Due to the fact that China's new energy vehicles have not scaled up before, and the initial investment cost of the charging and replacement facilities is huge, it is difficult to realize profitability in the short term. The construction of charging and exchanging facilities has been lower than expected. Prior to this, only state-owned enterprises such as State Grid, China Southern Power Grid, China Putian, and Sinopec Corp. have considered charging for power-consumption construction investment from the overall strategic perspective. In the competitive pattern of the central enterprises, the national power grid holds the absolute right to speak, mainly because of its monopoly on capacity expansion. If any unit needs more capacity, it must apply to the State Grid for transformer configuration to expand capacity.

However, under the multi-party promotion of the mixed ownership reform of state-owned enterprises and the country's new energy strategy, in May 2014, the State Grid released “Opinions on the completion of the telegram installation service for new energy vehicle charging and replacing facilities”, and announced the release of social capital investment. , Construction and operation of slow charge, fast charge and other types of charge exchange facilities market. In the short term, the market liberalization will mainly promote the demand for self-use charging piles in residential areas, which will increase the demand for related equipment. The companies that currently produce related charging equipment in the A-share market include XJ Electric, Wanma, Aotexun and KSTAR.

However, in the largest public sector, the charging stations invested and built by the State Grid and other companies are currently at a loss.
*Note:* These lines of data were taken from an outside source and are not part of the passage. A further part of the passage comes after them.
-- ==== Sys2Proof/Machine/Plan.lean ====
section
/-!
DEFINITION. An image fitted to a slice: ranks and rank references (R188, R189), reduction groups (R176), the prices of
points (R194, Table PC-4), test gaps (R198), what a role's code reaches (R192), and the loader's check of code words
(R145).
-/
namespace Sys2Proof.Machine

/-- Bit set of a MASK (R352): bit 96n + K for CDn.KK. -/
def maskClusters (mask : Nat) : List Nat := (List.range 1536).filter fun i => mask.testBit i

/-- The clusters of a slice record in rank order (R353). -/
def State.slicePlaces (s : State) (k : Nat) : List Place :=
  (s.box k).modules.flatMap fun m => (maskClusters (s.reg (Od.SLICE_MASK k))).map fun c => Place.mk m c

/-- N of a slice record. -/
def State.sliceNcl (s : State) (k : Nat) : Nat :=
  let e := s.reg (Od.SLICE_EXTENT k)
  cx e * cy e * cz e * (maskClusters (s.reg (Od.SLICE_MASK k))).length

/-- An image with the slice it is bound to: job, image, N, slice block, clusters in rank order, clusters per role and the links that
are UP as its routes are fixed (R172, R174). -/
structure Plan where
  job : Nat
  img : Img
  n : Nat
  box : Box
  places : List Place
  counts : List Nat
  up : List Nat
  deriving DecidableEq, Repr

/-- count_r = MUL_r × (N ÷ NCL_STEP) + ADD_r (R188). -/
def Img.counts (i : Img) (n : Nat) : List Nat := i.roles.map fun r => r.mul * (n / i.nclStep) + r.add

def Plan.st (p : Plan) : Nat := if p.img.train then 1 else 0
def Plan.count (p : Plan) (r : Nat) : Nat := p.counts.getD r 0
/-- The first rank of a role. -/
def Plan.start (p : Plan) (r : Nat) : Nat := (p.counts.take r).foldl (fun a c => a + c) 0
def Plan.place (p : Plan) (rank : Nat) : Place := p.places.getD rank ⟨0xFFFFFFFF, 0⟩

/-- The role and index of a rank. -/
def Plan.roleOf (p : Plan) (rank : Nat) : Nat × Nat :=
  ((List.range p.counts.length).foldl (fun (a : Option (Nat × Nat)) r =>
    match a with
    | some x => some x
    | none => if rank < p.start r + p.count r then some (r, rank - p.start r) else none) none).getD (0, 0)

/-- The roles with their numbers. -/
def Plan.roles (p : Plan) : List (Nat × RoleImg) := (List.range p.img.roles.length).zip p.img.roles

/-- The rank that a reference of the cluster with index `i` names, none where it names no cluster (R189). -/
def Plan.ref (p : Plan) (i : Nat) (r : RankRef) : Option Nat :=
  let c := p.count r.role
  let idx : Int := if r.rel then (if c = 0 then -1 else ((i : Int) + r.off) % (c : Int)) else r.off
  if 0 ≤ idx ∧ idx < (c : Int) then some (p.start r.role + idx.toNat) else none

/-- Every rank reference names a cluster. -/
def Plan.refsOk (p : Plan) : Bool :=
  p.roles.all fun e => (List.range (Nat.max 1 (p.count e.1))).all fun i =>
    (e.2.groups.all fun g => g.contrib.all fun r => (p.ref i r).isSome) &&
    e.2.sends.all fun x => (p.ref i x.target).isSome

/-! ## Reduction groups -/

/-- A group instance and the (role, record, index) that it comes from. -/
structure GroupAt where
  role : Nat
  rec' : Nat
  idx : Nat
  group : Group
  deriving DecidableEq, Repr

/-- The (role, record, index) of every group instance in ascending order; its place is the RGID (log entry 33). -/
def Plan.groupKeys (p : Plan) : List (Nat × Nat × Nat) :=
  p.roles.flatMap fun e => (List.range e.2.groups.length).flatMap fun g =>
    (List.range (p.count e.1)).map fun i => (e.1, g, i)

/-- The hops of a contribution from rank `a` to rank `b` on the ring of the group. -/
def Plan.groupPath (p : Plan) (rgid a b : Nat) : List Hop :=
  groupHops p.up.contains p.box (rgid % 4) (p.place a).coord (p.place a).cl (p.place b).coord (p.place b).cl

/-- The reduction groups as bound (R176). -/
def Plan.groups (p : Plan) : List GroupAt :=
  ((List.range p.groupKeys.length).zip p.groupKeys).filterMap fun e =>
    match p.img.roles[e.2.1]? with
    | none => none
    | some r => match r.groups[e.2.2.1]? with
      | none => none
      | some g =>
        let dst := p.start e.2.1 + e.2.2.2
        let cs := g.contrib.filterMap (p.ref e.2.2.2)
        let pts := mergePoints (cs.map fun c => (c, p.groupPath e.1 c dst))
        some ⟨e.2.1, e.2.2.1, e.2.2.2, ⟨e.1, dst, g.chan, g.fp, g.len, cs, pts⟩⟩

/-- The merge points on the way of stream `src` of a group. -/
def Group.way (g : Group) : Nat → Nat → List MergePt
  | 0, _ => []
  | fuel + 1, src => match g.into src with
    | some (i, m) => m :: g.way fuel (0x1000000 + i)
    | none => []

/-! ## Points -/

/-- T of a send of rank `a` to rank `b`, with merge points of its group if it has one. -/
def State.sendClocks (s : State) (p : Plan) (mask dl ring len a b : Nat) (way : List MergePt) : Nat :=
  let pa := p.place a
  let pb := p.place b
  let on (m : Nat) : Nat := (way.filter fun x => x.mod == m).length
  s.messageClocks p.up.contains mask dl p.box ring pa.coord pa.cl pb.coord pb.cl len (on pa.coord)
    (if pa.coord = pb.coord then 0 else on pb.coord)

/-- The ring of RSEND's FN: FN[1:0], or 4 where AUTO leaves it to the stop. -/
def sendRing (fn : Nat) : Nat := if fn / 4 % 2 = 1 then 4 else fn % 4

/-- T of a send record for the cluster of index `i` of its role: for a reduction, over the contributor that arrives
last (R180). -/
def State.recordClocks (s : State) (p : Plan) (gs : List GroupAt) (mask dl role i : Nat) (x : SendRec) : Nat :=
  match p.ref i x.target with
  | none => 0
  | some b =>
    let one (a : Nat) (ring : Nat) (way : List MergePt) : Nat := s.sendClocks p mask dl ring x.len a b way
    let idx := b - p.start x.target.role
    match (if x.fn / 8 % 4 = 0 then none
      else gs.find? fun g => g.role == x.target.role && g.rec' == x.group && g.idx == idx) with
    | some g => g.group.contrib.foldl (fun t c =>
        Nat.max t (one c (g.group.rgid % 4) (g.group.way (g.group.points.length + 1) c))) 0
    | none => one (p.start role + i) (sendRing x.fn) []

/-- The bytes of a stored image. -/
def Image.flat (i : Image) : List Byte := i.bytes.map Prod.snd

/-- The image that job `j` is bound to. -/
def State.jobImage (s : State) (j : Nat) : Option Img :=
  (Store.get? s.images (s.job j).image).bind fun i => parseImg i.flat

/-- The record of slot `k` in the serving job on the clusters of rank `rank` of a TRAIN plan: its weights and settings are those of a
SERVING_SLOT slot (Table PC-3). -/
def State.servedSlot (s : State) (p : Plan) (rank k : Nat) : Option SlotUse :=
  s.jobs.findSome? fun e =>
    let at' := e.2.ranks.findIdx fun q => q == p.place rank
    if e.2.train || e.2.stale || e.2.ranks.length ≤ at' then none
    else (s.jobImage e.1).bind fun i => (i.roles[e.2.roleOf.getD at' 0]?).bind fun r => (r.slots.find? fun x => x.1 == k).map Prod.snd

/-- The settings under which slot `k` of a role reads: its own record's, or those of the serving job on each cluster of the role. -/
def State.slotUses (s : State) (p : Plan) (role k : Nat) (u : SlotUse) : List SlotUse :=
  if u.servingSlot then (List.range (p.count role)).filterMap fun i => s.servedSlot p (p.start role + i) k else [u]

/-- Clocks of an ARRAY term on a slot with settings `u` (R40, R41, R49): REF[5] transposed, REF[6] A4, REF[12:7] EXT. -/
def State.arrayTerm (s : State) (mask count ref : Nat) (u : SlotUse) : Nat :=
  let e (id : Nat) : Nat := s.effClocks mask id
  let a4 := ref / 64 % 2
  let ext := ref / 128 % 64
  if ref / 32 % 2 = 0 then
    let ps := schedPhases false (5 ≤ u.wfmt) ext u.budget
    let id := 0x0100 + (if u.economy then 4 else 0) + 2 * a4
    e 0x000B + (e id + (ps - 1) * e (id + 1)) + count * e (id + 1) * ps
  else
    e 0x000B + (count + 1) * schedPhases true (5 ≤ u.wfmt) ext u.budget * e (0x0108 + a4)

/-- Clocks of a term (Table PC-4). -/
def State.termClocks (s : State) (p : Plan) (gs : List GroupAt) (mask dl role : Nat) (r : RoleImg) (t : Term) : Nat :=
  let e (id : Nat) : Nat := s.effClocks mask id
  if t.kind = 0 then t.count * e (t.ref % 0x10000)
  else if t.kind = 1 then
    match r.slots.find? fun x => x.1 == t.ref % 32 with
    | none => 0
    | some (k, u) => (s.slotUses p role k u).foldl (fun m v => Nat.max m (s.arrayTerm mask t.count t.ref v)) 0
  else if t.kind = 2 then
    match r.sends[t.ref]? with
    | none => 0
    | some x => (List.range (p.count role)).foldl (fun m i => Nat.max m (s.recordClocks p gs mask dl role i x)) 0
  else 8 * t.count

/-- The bound value of every point of a role, in record order (R194). -/
def State.bindPoints (s : State) (p : Plan) (gs : List GroupAt) (mask dl role : Nat) (r : RoleImg) : Store Nat :=
  r.points.foldl (fun (ticks : Store Nat) x =>
    let clk := x.arcs.foldl (fun m a =>
      let base := match a.src with
        | none => 0
        | some q => 8 * Store.get 0 ticks q
      Nat.max m (a.terms.foldl (fun c t => c + s.termClocks p gs mask dl role r t) base)) 0
    Store.set ticks x.pt ((clk + 7) / 8)) []

/-- The points of every role. -/
def State.allPoints (s : State) (p : Plan) (gs : List GroupAt) (mask dl : Nat) : List (Store Nat) :=
  p.roles.map fun e => s.bindPoints p gs mask dl e.1 e.2

/-- A bound value of 2^31 ticks or more. -/
def pointsTooLong (ps : List (Store Nat)) : Bool := ps.any fun t => t.any fun (e : Nat × Nat) => 0x80000000 ≤ e.2

/-- Every TABLE term names an entry that the table holds (Table PC-4). -/
def State.entriesHeld (s : State) (mask : Nat) (img : Img) : Bool :=
  img.roles.all fun r => r.points.all fun x => x.arcs.all fun a => a.terms.all fun t =>
    t.kind != 0 || (s.effEntry mask (t.ref % 0x10000)).isSome

/-- A bound header point. -/
def headerTicks (ps : List (Store Nat)) : Option (Nat × Nat) → Nat
  | some (r, q) => Store.get 0 (ps.getD r []) q
  | none => 0

/-! ## Test gaps (R198) -/

/-- Insertion by OPEN value. -/
def insertGap (g : Nat × Nat) : List (Nat × Nat) → List (Nat × Nat)
  | [] => [g]
  | h :: t => if g.1 ≤ h.1 then g :: h :: t else h :: insertGap g t

/-- The gaps of one period or of the FFFFh sequence, as (open, length) in order of their OPEN values: no gap opens
before the previous one ends, every length is at least 213, and 99 times it reaches the time since that end. `prev`: the
end of the previous gap, in ticks before the period's start where negative. -/
def gapsInOrder : Int → Bool → List (Nat × Nat) → Bool
  | _, _, [] => true
  | prev, first, (o, l) :: t =>
    (first || decide (prev ≤ (o : Int))) && decide (213 ≤ l) && decide ((o : Int) - prev ≤ 99 * l) &&
      gapsInOrder (o + l) false t

/-- The gap check of a role with its bound points. -/
def gapsOk (r : RoleImg) (ticks : Store Nat) : Bool :=
  let at' (pt : Nat) : Nat := Store.get 0 ticks pt
  let of (q : Option Nat) : List (Nat × Nat) :=
    (r.gaps.filter fun g => g.period == q).foldl (fun l g => insertGap (at' g.opens, g.len) l) []
  let last (l : List (Nat × Nat)) : Nat := l.foldl (fun _ g => g.1 + g.2) 0
  !r.gaps.isEmpty && gapsInOrder 0 true (of none) &&
    ((r.gaps.filterMap GapRec.period).eraseDups.all fun q =>
      let l := of (some q)
      decide (last l ≤ at' q) && gapsInOrder ((last l : Int) - (at' q : Int)) true l)

/-! ## Code -/

/-- The issue under which the loader reads words. -/
def loaderIssue (st : Nat) : Issue := ⟨⟨⟨0, 0⟩, Fin.ofNat 2 st⟩, ⟨.clean, [], [], 0, 0, 0, 0⟩⟩

def Img.instr (i : Img) (pc : Nat) : Option Instr :=
  (i.code[pc]?).bind fun w => decodeWord (loaderIssue (if i.train then 1 else 0)) 0 w

/-- The fault of a word (R145): ILLEGAL_INSTRUCTION, or PRIVILEGED_INSTRUCTION for a PRV word of an image that does not
come from firmware. `gaps`: the gap numbers that some role declares (R160). -/
def wordFault (firmware : Bool) (st : Nat) (gaps : List Nat) (pc w : Nat) : Option Nat :=
  match decodeWord (loaderIssue st) 0 w with
  | none => some Code.ILLEGAL_INSTRUCTION
  | some c =>
    let far := match c.target? pc with
      | some t => decide (t < 0 ∨ 8192 ≤ t)
      | none => false
    let gap := match c with
      | .tgap _ g => !gaps.contains g.toNat
      | _ => false
    if far || gap then some Code.ILLEGAL_INSTRUCTION
    else if c.isPrv && !firmware then some Code.PRIVILEGED_INSTRUCTION
    else none

/-- The fault of the lowest-numbered faulty word. -/
def Img.codeFault (i : Img) (firmware : Bool) : Option Nat :=
  let gaps := i.roles.flatMap fun r => r.gaps.map GapRec.gap
  ((List.range i.code.length).zip i.code).findSome? fun e => wordFault firmware (if i.train then 1 else 0) gaps e.1 e.2

/-- The words that follow word `pc` (R192): fall-through, branch target, JAL target and the word after it; none after
JR and END. -/
def Img.next (i : Img) (pc : Nat) : List Nat :=
  match i.instr pc with
  | none => []
  | some (.jr ..) | some (.endJob ..) => []
  | some c => (pc + 1) :: (match c.target? pc with
    | some t => if 0 ≤ t then [t.toNat] else []
    | none => [])

/-- The words that a role reaches: `todo` still to visit. -/
def Img.reach (i : Img) : Nat → List Nat → NSet → NSet
  | 0, _, seen => seen
  | _, [], seen => seen
  | fuel + 1, pc :: todo, seen =>
    if NSet.mem seen pc || i.code.length ≤ pc then Img.reach i fuel todo seen
    else Img.reach i fuel (i.next pc ++ todo) (NSet.insert seen pc)

/-- The words that a role uses. -/
def Img.uses (i : Img) (r : RoleImg) : NSet := i.reach (3 * i.code.length + 2) [r.entry] []

/-- The sync object that a role declares under a number. -/
def RoleImg.sync (r : RoleImg) (b : Nat) : Option SyncRec := r.syncs.find? fun x => x.obj == b
def RoleImg.hasObj (r : RoleImg) (b : Nat) : Bool := (r.sync b).isSome
def RoleImg.hasNotify (r : RoleImg) (b : Nat) : Bool := b == 63 || r.hasObj b
def RoleImg.hasPoint (r : RoleImg) (q : Nat) : Bool := r.points.any fun x => x.pt == q
def RoleImg.hasGap (r : RoleImg) (g : Nat) : Bool := r.gaps.any fun x => x.gap == g
def RoleImg.hasChan (r : RoleImg) (c : Nat) : Bool := r.chans.any fun x => x.chan == c

/-- What an instruction at word `pc` names is declared in the role (R192, R228). -/
def RoleImg.declares (r : RoleImg) (pc : Nat) : Instr → Bool
  | .sinc _ b _ | .sset _ b _ | .swait _ b _ | .swaiteq _ b _ | .sread _ b _ | .ssig _ b _ _ => r.hasObj b.val
  | .sarrive _ b => match r.sync b.val with
    | some x => x.leaf
    | none => false
  | .dma _ _ _ _ n => r.hasNotify n.val
  | .rrecv _ _ _ c n => r.hasChan c.val && r.hasNotify n.val
  | .twait _ q | .dln _ q | .tbase _ q => r.hasPoint q.toNat
  | .tgap _ g => r.hasGap g.toNat
  | .qa _ _ _ _ _ _ _ rpl _ => !rpl || r.replays.any fun x => x.word == pc
  | _ => true

/-- A TGAP is preceded directly by DLN p and TWAIT p with the OPEN point of the role's gap (R198). -/
def Img.gapEntry (i : Img) (r : RoleImg) (pc : Nat) : Bool :=
  match i.instr pc with
  | some (.tgap _ g) =>
    2 ≤ pc && (match i.instr (pc - 2), i.instr (pc - 1), r.gaps.find? fun x => x.gap == g.toNat with
      | some (.dln _ a), some (.twait _ b), some x => a.toNat == x.opens && b.toNat == x.opens
      | _, _, _ => false)
  | _ => true

/-- Every gap of the image with its own table or the effective one (R198): a TGAP that a role uses follows its own gap's OPEN point, and
every other TGAP of the code some role's. -/
def Img.gapsOk (i : Img) (ps : List (Store Nat)) : Bool :=
  ((i.roles.zip ps).all fun e => Machine.gapsOk e.1 e.2 && (i.uses e.1).all fun pc => i.gapEntry e.1 pc) &&
    (List.range i.code.length).all fun pc => i.roles.any fun r => i.gapEntry r pc

end Sys2Proof.Machine
end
After the investment and development in this field, its profit model is still unclear. In order to nurture this market, the government will need to introduce specific policies on electricity price formulation, taxation, and financing. Otherwise, social capital will only stay at the wait-and-see stage.

Than the market: all manufacturers seize the market
In 2013, the performance of new energy vehicles represented by Tesla achieved breakthrough progress. Since its launch, it has been a great success. At that time, global sales exceeded 22,000 vehicles. In June 2014, Tesla announced the opening of all patented technologies, which means that the overall technology of the new energy automotive industry is expected to increase.

In addition to Tesla, there will be more than 10 models of electric vehicles to be listed in China from 2014 to 2015. These cars are all launched by famous manufacturers such as BMW, Volkswagen, Audi, Mercedes-Benz and BYD. For example, BMW i3, Daimler and BYD have joint ventures. Teng potential is expected to be listed in September, as well as BMW i8, Cadillac ELR, Audi R8, Toyota FT-EVIII, Volkswagen E-UP and Golf Electric Edition.